Illegal, uncompensated, forceful takeovers of Russian companies — the practice known as reiderstvo — are rooted in a mentality of corruption that pervades the country’s worlds of business and government.
Transparency International highlighted the problem in the corporate world by releasing a report in 2018 on the lack of transparency at a whopping 84 percent of Russia’s top 200 public companies.
Its findings painted a discouraging picture for foreign companies considering entering the Russian market by investing in established enterprises there.
The median score of the companies that Transparency International assessed was 2.6 on a 10-point scale — a D on an A-through-F grading system. Only 32 of the enterprises, or 16 percent, had a score of 5 or higher.
The team that compiled the report looked at three practices — the companies’ public disclosure of taxes and other payments to the government, the information they made available to the public on their subsidiaries and overseas operations, and their anti-corruption programs.
The most disheartening finding was that 41 companies scored zero on all three criteria.
The kind of mentality that prompts publicly held companies to hide key information from the public is the same kind that encourages reiderstvo. A combination of a climate of secrecy and a public-be-damned attitude is a major reason that many Russian enterprises avoid paying their fair share of revenue and refuse to be held accountable to the rest of society.
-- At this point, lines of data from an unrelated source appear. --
-- ==== Sys2Proof/Safety.lean ====
section
/-! DEFINITION. What the statements call well-kept states and good outcomes: the canonical form of the memory and of
its poison marks, the outcomes that go on, and what a bundle's fault leaves. -/

namespace Sys2Proof.Machine

/-- Numbers that rise. -/
def rising : List Nat → Bool
  | [] => true
  | [_] => true
  | a :: b :: r => decide (a < b) && rising (b :: r)

/-- A state whose memory and poison marks are in their canonical form. -/
def State.kept (s : State) : Bool := Memory.wf s.mem && rising s.pmem

/-- An outcome that goes on to a state with `P`. -/
def goesOn (o : Out) (P : State → Prop) : Prop :=
  match o with
  | .next t => P t
  | _ => False

/-- Reading a byte of the chain's scratchpad by its key. -/
def State.byteAt (s : State) (a : Nat) : Byte := memGet s.mem a

/-- The `n` bytes at physical address `pa` of a memory given as a function, as one number, least significant byte first. -/
def wordAt (f : Nat → Byte) (pa n : Nat) : Nat := ofBytes ((List.range n).map (fun j => f (memKey (pa + j))))

/-- A memory given as a function, with the `n` low bytes of `v` stored from `key`. -/
def storedAt (f : Nat → Byte) (key n v : Nat) : Nat → Byte := fun a =>
  if key ≤ a ∧ a < key + n then BitVec.ofNat 8 (v / 2 ^ (8 * (a - key))) else f a

/-- Every byte of the scratchpad and every poison mark is what it was. -/
def State.sameMemory (s t : State) : Prop := (∀ a, t.byteAt a = s.byteAt a) ∧ t.pmem = s.pmem

/-- From an issue cycle of the context in focus to its next one: the cycle is over, so the results in flight are one cycle
nearer, and those due are written as the next cycle starts (04 R80). -/
def State.issueCycle (s : State) : State := (s.updCtx Ctx.age).updMe (fun c => c.landAll s.curFw)

/-- `t` is `s` with one more result in flight, to register `d` under the mask `m` at latency `lat`: its active lanes are
`g`'s, and the flags of the active lanes land with it. -/
def LanesTo (s t : State) (lat : Nat) (d : VReg) (m : Pred) (g : Fin 16 → LaneRes) : Prop :=
  ∃ (v : VVal) (f : Flags), t = (s.push lat (.vreg d m v)).pushFlags lat f ∧
    (∀ i : Fin 16, m.getLsb i = true → v[i] = ⟨(g i).1, (g i).2.2⟩) ∧
    ∀ k : Fin 12, f.getLsb k = true ↔ ∃ i : Fin 16, m.getLsb i = true ∧ (g i).2.1.getLsb k = true

/-! ### Real numbers and their rounding (06 R122 to R129) -/

/-- The real number that a finite value is (06 R135). -/
def FVal.IsReal (x : FVal) (X : ℝ) : Prop :=
  match x with
  | .fin neg m e => X = (if neg then -1 else 1) * (m : ℝ) * (2 : ℝ) ^ e
  | _ => False

/-- The integer that a real number rounds to in a mode (06 R127). -/
def RoundsTo (rm : Rm) (X : ℝ) (n : ℤ) : Prop :=
  match rm with
  | .rne => |X - n| ≤ 1 / 2 ∧ (|X - n| = 1 / 2 → Even n)
  | .rz => |(n : ℝ)| ≤ |X| ∧ |X - n| < 1 ∧ 0 ≤ n * X
  | .rd => (n : ℝ) ≤ X ∧ X < n + 1
  | .ru => X ≤ n ∧ (n : ℝ) < X + 1

/-- The pattern and the flags of a real number other than 0 in a format (06 R127, R128): `y`, its rounding to the format's
precision without a limit on the exponent, where it lies in the range of the format; else Table 6.4's entry. -/
def Rounded (f : Fmt) (rm : Rm) (X : ℝ) (r : Nat × Flags) : Prop :=
  let q : ℤ := max (Int.log 2 |X| - f.fbits) (1 - (f.bias : ℤ) - f.fbits)
  let big : ℝ := if f = fmtE4M3 then 448 else (2 - (2 : ℝ) ^ (-(f.fbits : ℤ))) * (2 : ℝ) ^ ((f.emax : ℤ) - 1 - f.bias)
  let signed (neg : Bool) (p : Nat) : Nat := p + if neg then 2 ^ (f.width - 1) else 0
  let top (neg : Bool) : Nat := signed neg (if f = fmtE4M3 then 0x7E else f.emax * 2 ^ f.fbits - 1)
  let inf (neg : Bool) : Nat := if f = fmtE4M3 then 0x7F else signed neg (f.emax * 2 ^ f.fbits)
  ∃ n : ℤ, RoundsTo rm (X / (2 : ℝ) ^ q) n ∧
    (let y : ℝ := n * (2 : ℝ) ^ q
     (|y| ≤ big → (fpDecode f r.1).IsReal y ∧ r.1 < 2 ^ f.width ∧ ((fpDecode f r.1).negBit = true ↔ X < 0) ∧
       (y = X → r.2 = 0) ∧ (y ≠ X → |X| < (2 : ℝ) ^ (1 - (f.bias : ℤ)) → r.2 = flUF ||| flNX) ∧
       (y ≠ X → (2 : ℝ) ^ (1 - (f.bias : ℤ)) ≤ |X| → r.2 = flNX)) ∧
     (big < |y| → r.2 = flOF ||| flNX ∧
       (rm = .rne → (0 < X → r.1 = inf false) ∧ (X < 0 → r.1 = inf true)) ∧
       (rm = .rz → (0 < X → r.1 = top false) ∧ (X < 0 → r.1 = top true)) ∧
       (rm = .rd → (0 < X → r.1 = top false) ∧ (X < 0 → r.1 = inf true)) ∧
       (rm = .ru → (0 < X → r.1 = inf false) ∧ (X < 0 → r.1 = top true))))

/-- `r` is an exact value written to a lane of type `t`: a NaN as the canonical one, an infinity and a zero with their signs,
any other number rounded; an infinity, which E4M3 has not, gives its NaN and sets NV there (06 R124, R128, R129). -/
def Written (t : ElemTy) (rm : Rm) (x : FVal) (r : Word × Flags) : Prop :=
  let f := fmtOf t
  match x with
  | .nan sig => r = (wrElem t (canonNan f), if sig then flNV else 0)
  | .inf neg => r = if f = fmtE4M3 then (wrElem t 0x7F, flNV) else
      (wrElem t (f.emax * 2 ^ f.fbits + if neg then 2 ^ (f.width - 1) else 0), 0)
  | .fin neg m _ => (m = 0 → r = (wrElem t (if neg then 2 ^ (f.width - 1) else 0), 0)) ∧
      (m ≠ 0 → ∃ p, r.1 = wrElem t p ∧ ∀ X : ℝ, x.IsReal X → Rounded f rm X (p, r.2))

end Sys2Proof.Machine
end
The same thought process allows raiders to plan and pull off uncompensated, forceful thefts of companies ranging from the very small, with a handful of employees, to multi-billion-dollar behemoths.
The companies that Transparency International studied account for more than 70 percent of Russia’s national income, which means their taxes are crucial to the state budget.
But the vast majority’s climate of secrecy ensures that many pay a lot less tax than they should.
It is easy for companies that lack a conscience to move from ducking taxes and avoiding public accountability to stealing other people’s operations, with or without the help of authorities and in many instances with the use of force.
So any program to combat reiderstvo needs to include efforts to address the mentality of corruption that pervades Russia’s corporate world.